Goldberger was quite specific that Einstein asked that the telescope be
pointed right at the edge of the sun. I've studied german but not in enough
depth that I could translate Einstein's letter.

One arc second is not far from the limit of the resolution of an amateur
telescope. While in principle the larger telescopes could resolve finer
detail, atmospheric turbulence leads them not to resolve much better - they
can see dimmer objects, but not more clearly. It is only in recent years that
adaptive optics, faster imaging sensors and more-sophisticated image
processing algorithms enable better resolution.

I don't know but expect that when the 1919 expedition confirmed GR, it was
done by measuring the positions of multiple stars to determine that their
positions were, on the average, out of place. The scope they used was not that
big, as they had to carry it out into the African countryside.

The tensor calculus used in GR is quite complex. To reduce that to specific
predictions of the star locations would require quite a lot of arithmetic.
Back then they would have used logarithm tables and adding machines.

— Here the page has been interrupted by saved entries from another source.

/-! ### SEND and SENDI (R288 to R290) -/

/-- The number of the CP that serves a queue, as a source or destination of packets (R292; log entry 40). -/
def cpNode (queue : Nat) : Nat := 65536 + queue % 8

/-- Reads a message of `n` bytes as a load reads it (R289). -/
def State.messageBytes (s : State) (a : Word) (n : Nat) : Ex (List Byte × State) :=
  if space a = 0x9 then s.bankRead a n
  else do
    s.readChecked a (localKey s.cur.core (bits a 16 0)) n

/-- The place check of a message (R289). -/
def State.messagePlace (s : State) (a : Word) (n : Nat) : Bool :=
  if space a = 0x8 then zeroFieldsOk a && bits a 16 0 < 0x18000 && s.localOk (bits a 16 0) n .load
  else (s.bankRange a n).isNone

/-- Whether double 0 of an inline message is well formed for its length (R289). -/
def inlineOk (w : Word) (n : Nat) : Bool :=
  let k := bits w 52 48
  decide (bits w 63 60 = 0xF) && decide (bits w 59 53 = 0) && decide (bits w 47 0 = 0) && decide (1 ≤ k) && decide (k ≤ 24)
    && decide (8 + 8 * ((k + 1) / 2) ≤ n)

/-- SEND and SENDI (R289). -/
def State.send (s : State) (net : Nat) (d : Reg) (a n : Word) (inl : Bool) : Host.Outcome State Fault Refusal :=
  s.finish (do
    need (s.engine = .mast) (s.bad0C 0)
    need (if net = 1 then s.ctx.kind ≠ .rep else s.mayTravel) (.trap 0x15 s.pc 0xFFE)
    need (8 ≤ n.toNat && n.toNat ≤ 256 && n.toNat % 8 = 0) (s.bad0C 0)
    need (a.toNat % 8 = 0) (.trap 0x03 a 0)
    need (s.messagePlace a n.toNat) (.trap 0x04 a 0)
    let dst := s.reg d
    need (net = 3 || (dst.toNat < 2 ^ 13 && s.coreIn s.cur.launch dst.toNat)) (s.bad0C 0)
    need (net ≠ 3 || dst.toNat ≤ 15) (s.bad0C 0)
    let m ← s.messageBytes a n.toNat
    need (!inl || inlineOk (Word.of (ofBytes (m.1.take 8))) n.toNat) (s.bad0C 0)
    let size := packetBytes n.toNat
    s.needShare net size
    let t := m.2
    if net = 3 then .ok ((t.emit 3 (cpNode t.launch.queue) size true (.sysMsg dst.toNat m.1)).advance 1)
    else .ok ((t.emit net dst.toNat size true (.msg m.1 inl)).advance 1))

/-- The network code of a SEND. -/
def netCode : SendNet → Nat
  | .req => 0
  | .rep => 1
  | .sys => 3

/-- SEND. -/
def execSend (vn : SendNet) (d : Reg) (a : RcSrc) (n : Src) (s : State) := s.send (netCode vn) d (s.rc a) (s.src n) false
/-- SENDI. -/
def execSendi (rep : Bool) (d : Reg) (a : RcSrc) (n : Src) (s : State) :=
  s.send (if rep then 1 else 0) d (s.rc a) (s.src n) true

/-! ### HRET (R293, R311, R381) -/

/-- Whether a join thimble that the context made still stands (R157). -/
def State.thimblesLeft (s : State) : Bool :=
  s.task.nodes.any fun p => p.2.isJoin && decide (p.2.in0 = Word.of s.cur.ctx)

/-- HRET on a core. -/
def State.hretCore (s : State) : Ex State := do
  need (s.core.splices.all fun sp => decide (sp.ctx ≠ s.cur.ctx)) .wait
  need (!s.thimblesLeft) .wait
  need (s.drained && !s.ctx.eopValid) .wait
  let s := s.setTask { s.task with inbox := s.task.inbox.filter fun m => !(m.taken && decide (m.ctx = s.cur.ctx)) }
  .ok s.endCtx

/-- HRET on a halyard hart: the kernel of the transfer ends, with w8[7:0] as its user code (R311). -/
def State.hretHart (s : State) : Ex State := do
  let y := s.mast.hy (hyNo s.cur.core)
  need (s.drained && y.queue.isEmpty) .wait
  let y := { y with stage := .ended, user := BitVec.ofNat 8 (s.reg (.w 8)).toNat }
  let s := s.setMast (s.mast.setHy (hyNo s.cur.core) y)
  .ok (s.setCtx { s.ctx with status := .stopped })

/-- HRET. -/
def execHret (s : State) : Host.Outcome State Fault Refusal :=
  s.finish (match s.engine with | .hart => s.hretHart | _ => s.hretCore)

/-! ### Triggers (R298 to R300) -/

/-- fire (R299) of a local offset of a task. -/
def State.fire (s : State) (k off : Nat) : Ex State :=
  let t := s.taskAt k
  if t.bind.has off then
    let b := t.bind.get off (0, 0)
    s.pushOn k (taskRecord b.1 0 1 b.2 (localAddr off))
  else if t.pendTrig.length < 16 then .ok (s.putTask k { t with pendTrig := t.pendTrig ++ [off] })
  else .ok (s.failTask k 0x43 (localAddr off) 0)

/-- The checks of a trigger's address (R298). -/
def State.trigCheck (s : State) (ea : Word) : Ex Unit := do
  need (s.engine = .mast) (s.bad0C 0)
  need (ea.toNat % 8 = 0) (.trap 0x03 ea 0)
  need (space ea = 0x8 && zeroFieldsOk ea && s.localOk (bits ea 16 0) 8 .atomic) (.trap 0x04 ea 0)

/-- TBIND (R298). -/
def execTbind (k : Reg) (a h : RcSrc) (s : State) : Host.Outcome State Fault Refusal :=
  s.finish (do
    let ea := s.rc a
    let hv := s.rc h
    s.trigCheck ea
    need (bits hv 1 0 = 0) (.trap 0x03 hv 0)
    match s.task.handlerIndex hv with
    | none => .error (s.bad0C 0)
    | some i => do
      let off := bits ea 16 0
      need (s.task.bind.has off || s.task.bind.length < 32) (s.bad0C 0)
      let n := (s.task.pendTrig.filter fun p => decide (p = off)).length
      let t := s.setTask { s.task with
        bind := s.task.bind.set off (i, BitVec.ofNat 32 (s.reg k).toNat)
        pendTrig := s.task.pendTrig.filter fun p => decide (p ≠ off) }
      let u ← (List.range n).foldlM (fun s _ => s.fire s.cur.task off) t
      .ok (u.advance 1))

/-- TUNBIND (R298). -/
def execTunbind (a : RcSrc) (s : State) : Host.Outcome State Fault Refusal :=
  s.finish (do
    let ea := s.rc a
    s.trigCheck ea
    .ok ((s.setTask { s.task with bind := s.task.bind.erase (bits ea 16 0) }).advance 1))

/-! ### Remote atomics (R296, R297) -/

/-- Whether the accepted spaces of a remote atomic hold an address. -/
def atomSpace (ea : Word) : Bool := [0x0, 0x8, 0x9, 0xA, 0xB].contains (space ea) && zeroFieldsOk ea

/-- Sends the request of a travelling atomic (R297). -/
def State.atomSend (s : State) (d : Reg) (n dst : Nat) (k : PKind) (posted trig : Bool) : Ex State := do
  s.needShare 0 32
  if posted then .ok ((s.emit 0 dst 32 trig k).advance n)
  else do
    need (s.task.replyRoom 32) .wait
    let id := s.nextPkt
    let s := s.setTask { s.task with ibRsv := s.task.ibRsv + 32 }
    let s := s.emit 0 dst 32 trig k
    .ok (s.setCtx { s.ctx with await := .reply id d none }).waiting

/-- The issue of a remote atomic (R297). -/
def State.atomIssue (s : State) (d : Reg) (n : Nat) (ea : Word) (op : AtomOp) (v nw : Word) (trig : Bool) : Ex State := do
  let sp := space ea
  need (sp = 0x8 || sp = 0x9 || s.mayTravel) (.trap 0x15 s.pc 0xFFE)
  need (ea.toNat % 8 = 0) (.trap 0x03 ea 0)
  need (atomSpace ea) (.trap 0x04 ea 0)
  need (!trig || sp = 0x8 || sp = 0xA) (s.bad0C 0)
  let posted := decide (d = .g 0)
  match sp with
  | 0x8 | 0x9 => do
    let key ← s.memCheck ea 8 .atomic [0x8, 0x9]
    need (!trig || s.settled) .wait
    match s.atomicAt ea key op v nw false with
    | .ok p =>
      let t ← if trig && decide (p.1 ≠ 0) && decide (p.2.dbl key = 0) then p.2.fire s.cur.task (bits ea 16 0) else .ok p.2
      .ok (t.result n d p.1)
    | .error (.trap 0x0E a i) =>
      if posted then .ok ((s.isolation s.cur.launch s.cur.core ea).advance n) else .error (.trap 0x0E a i)
    | .error e => .error e
  | 0x0 => do
    let key ← s.extentCheck ea 8 .atomic
    s.atomSend d n (memCtl key) (.atomic op ea v nw trig posted key) posted trig
  | 0xA => do
    need (s.coreIn s.cur.launch (bits ea 44 32)) (s.bad0C 0)
    s.atomSend d n (bits ea 44 32) (.atomic op ea v nw trig posted 0) posted trig
  | _ => do
    need (s.mastIn s.cur.launch (bits ea 41 32)) (s.bad0C 0)
    s.atomSend d n (8 * bits ea 41 32) (.atomic op ea v nw trig posted 0) posted trig

/-- The reply of a remote atomic that has left the core. -/
def State.atomReply (s : State) (d : Reg) (n : Nat) (ea : Word) (x : Answer) : State :=
  match x with
  | .value w => s.result n d w
  | .joined w _ => s.result n d w
  | .fault c _ => s.trapEntry c ea 0 s.pc

/-- A remote atomic of `n` words. -/
def State.ratomic (s : State) (n : Nat) (d : Reg) (ea : Word) (op : AtomOp) (v nw : Word) (trig : Bool) :
    Host.Outcome State Fault Refusal :=
  match s.ctx.await with
  | .reply _ _ (some x) => .next (s.atomReply d n ea x)
  | .reply _ _ none => .next s.waiting
  | _ => s.finish (s.atomIssue d n ea op v nw trig)

/-- AADD. -/
def execAaddRemote (t : Bool) (d : Reg) (a : RcSrc) (v : Src) (s : State) := s.ratomic 1 d (s.rc a) .add (s.src v) 0 t
/-- ACAS. -/
def execAcasRemote (t : Bool) (d : Reg) (a : RcSrc) (e nw : Src) (s : State) :=
  s.ratomic 2 d (s.rc a) .cas (s.src e) (s.src nw) t
/-- AXCH. -/
def execAxchRemote (t : Bool) (d : Reg) (a : RcSrc) (v : Src) (s : State) := s.ratomic 1 d (s.rc a) .xch (s.src v) 0 t
/-- AMIN. -/
def execAminRemote (t natural : Bool) (d : Reg) (a : RcSrc) (v : Src) (s : State) :=
  s.ratomic 1 d (s.rc a) (if natural then .minN else .min) (s.src v) 0 t
/-- AMAX. -/
def execAmaxRemote (t natural : Bool) (d : Reg) (a : RcSrc) (v : Src) (s : State) :=
  s.ratomic 1 d (s.rc a) (if natural then .maxN else .max) (s.src v) 0 t
/-- AAND. -/
def execAandRemote (t : Bool) (d : Reg) (a : RcSrc) (v : Src) (s : State) := s.ratomic 1 d (s.rc a) .and (s.src v) 0 t
/-- AOR. -/
def execAorRemote (t : Bool) (d : Reg) (a : RcSrc) (v : Src) (s : State) := s.ratomic 1 d (s.rc a) .or (s.src v) 0 t

/-! ### Packets at their targets -/

/-- The place of a remote atomic at its target: its memory key, or none for an address outside the launch's region (R297). -/
def State.atomTarget (s : State) (p : Packet) (ea : Word) (key : Nat) : Option Nat :=
  match space ea with
  | 0xA =>
    let t := s.taskAt (taskKey p.launch p.dst)
    let off := bits ea 16 0
    if t.live && t.locb ≤ off && off + 8 ≤ t.locl then some (localKey p.dst off) else none
  | 0xB =>
    let mast := bits ea 41 32
    let m := s.mastAt mast
    let b := bits ea 19 16
    if m.holds p.launch b && !m.paired b then some (bankKey mast (bits ea 19 0)) else none
  | _ => some key

/-- Whether the double of a remote atomic lies in an armed object (R228). -/
def State.atomArmed (s : State) (ea : Word) : Bool :=
  decide (space ea = 0xB) && (s.mastAt (bits ea 41 32)).touchesArmed (bits ea 19 0) 8

/-- Whether the bank double of a remote atomic waits for older entries (R201). -/
def State.atomWaits (s : State) (ea : Word) : Bool :=
  decide (space ea = 0xB) &&
    let g := granules (bits ea 19 0) 8
    conflict (s.mastAt (bits ea 41 32)).sb true g.1 g.2

/-- Answers a request: a reply, or for a posted one an isolation fault where it has failed (R297). -/
def State.atomAnswer (s : State) (p : Packet) (ea : Word) (posted : Bool) (a : Answer) : State :=
  match posted, a with
  | true, .fault _ _ => s.isolation p.launch p.src ea
  | true, _ => s
  | false, a => s.emitUnit 1 p.dst p.src p.launch 32 (.answer p.ctx a)

/-- RATOMIC_TARGET (R297) of packet `place.a`. -/
def execRatomicTarget (s : State) : Host.Outcome State Fault Refusal :=
  let u0 := s
  match s.packet s.place.a with
  | some p =>
    match p.kind with
    | .atomic op ea v nw trig posted key =>
      if !s.mayApply p || s.atomWaits ea then s.passed
      else
        let s := s.drop p
        if s.atomArmed ea then .next ((s.isolation p.launch p.src ea).atomAnswer p ea posted (.fault 0x04 ea))
        else
          match s.atomTarget p ea key with
          | none => .next (s.atomAnswer p ea posted (.fault 0x04 ea))
          | some k =>
            if (s.badDouble k 8).isSome then .next (s.atomAnswer p ea posted (.fault 0x0E ea))
            else
              let t := s.correct k 8
              let old := t.dbl k
              let t := if op = .cas && old ≠ v then t else t.setDbl k (op.apply old v nw)
              let u := if trig && old ≠ 0 && t.dbl k = 0 then t.fire (taskKey p.launch p.dst) (bits ea 16 0) else .ok t
              u0.happen (u.map fun u => u.atomAnswer p ea posted (.value old))
    | _ => s.passed
  | none => s.passed

/-- The bank that a remote store reaches (R113): of a pair, the current shadow bank. -/
def Mast.storeBank (m : Mast) (b : Nat) : Nat :=
  match m.pairOf b with
  | some p => if p.swapped then b else p.shadow
  | none => b

/-- REMOTE_STORE_APPLY (R113) of packet `place.a`. -/
def execRemoteStoreApply (s : State) : Host.Outcome State Fault Refusal :=
  match s.packet s.place.a with
  | some p =>
    match p.kind with
    | .rstore ea bs =>
      let mast := bits ea 41 32
      let m := s.mastAt mast
      let b := bits ea 19 16
      let off := m.storeBank b * 65536 + bits ea 15 0
      let g := granules off bs.length
      if !s.mayApply p || conflict m.sb true g.1 g.2 then s.passed
      else
        let s := s.drop p
        if !m.holds p.launch b || m.isShadow b || m.touchesArmed (off / 8 * 8) 8 then .next (s.isolation p.launch p.src ea)
        else .next (s.write (bankKey mast off) bs)
    | _ => s.passed
  | none => s.passed

/-- REPLY_ARRIVE (R286) of packet `place.a`: the answer reaches the waiting context. -/
def execReplyArrive (s : State) : Host.Outcome State Fault Refusal :=
  match s.packet s.place.a with
  | some p =>
    match p.kind with
    | .answer c a =>
      match (s.ctxAt c).await with
      | .reply id d none =>
        if s.mayApply p then
          let x := s.ctxAt c
          let s := (s.drop p).putCtx c { x with await := .reply id d (some a) }
          let t := s.taskAt x.task
          .next (s.putTask x.task { t with ibRsv := t.ibRsv - (if t.ibRsv < 32 then t.ibRsv else 32) })
        else s.passed
      | _ => s.passed
    | _ => s.passed
  | none => s.passed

I am willing to concede the Einstein could balance his checkbook, but
numerical analysis is hard enough to get right on a modern computer, it is
quite hard when done the old-fashioned way, with logarithms and the like. It
would be easy to write down a single digit incorrectly, or to not carry the
computation out to enough significant figures.

Dr. Goldberg was also quite specific about Einstein's computations - not his
theory - being "wildly inaccurate".

Finally, that article brought back many memories for me, some good some bad. I
love the Huntington, I love Mt. Wilson but I had a rough time at Caltech.

I was, for a very brief time, a solar astronomer, but at Big Bear Lake.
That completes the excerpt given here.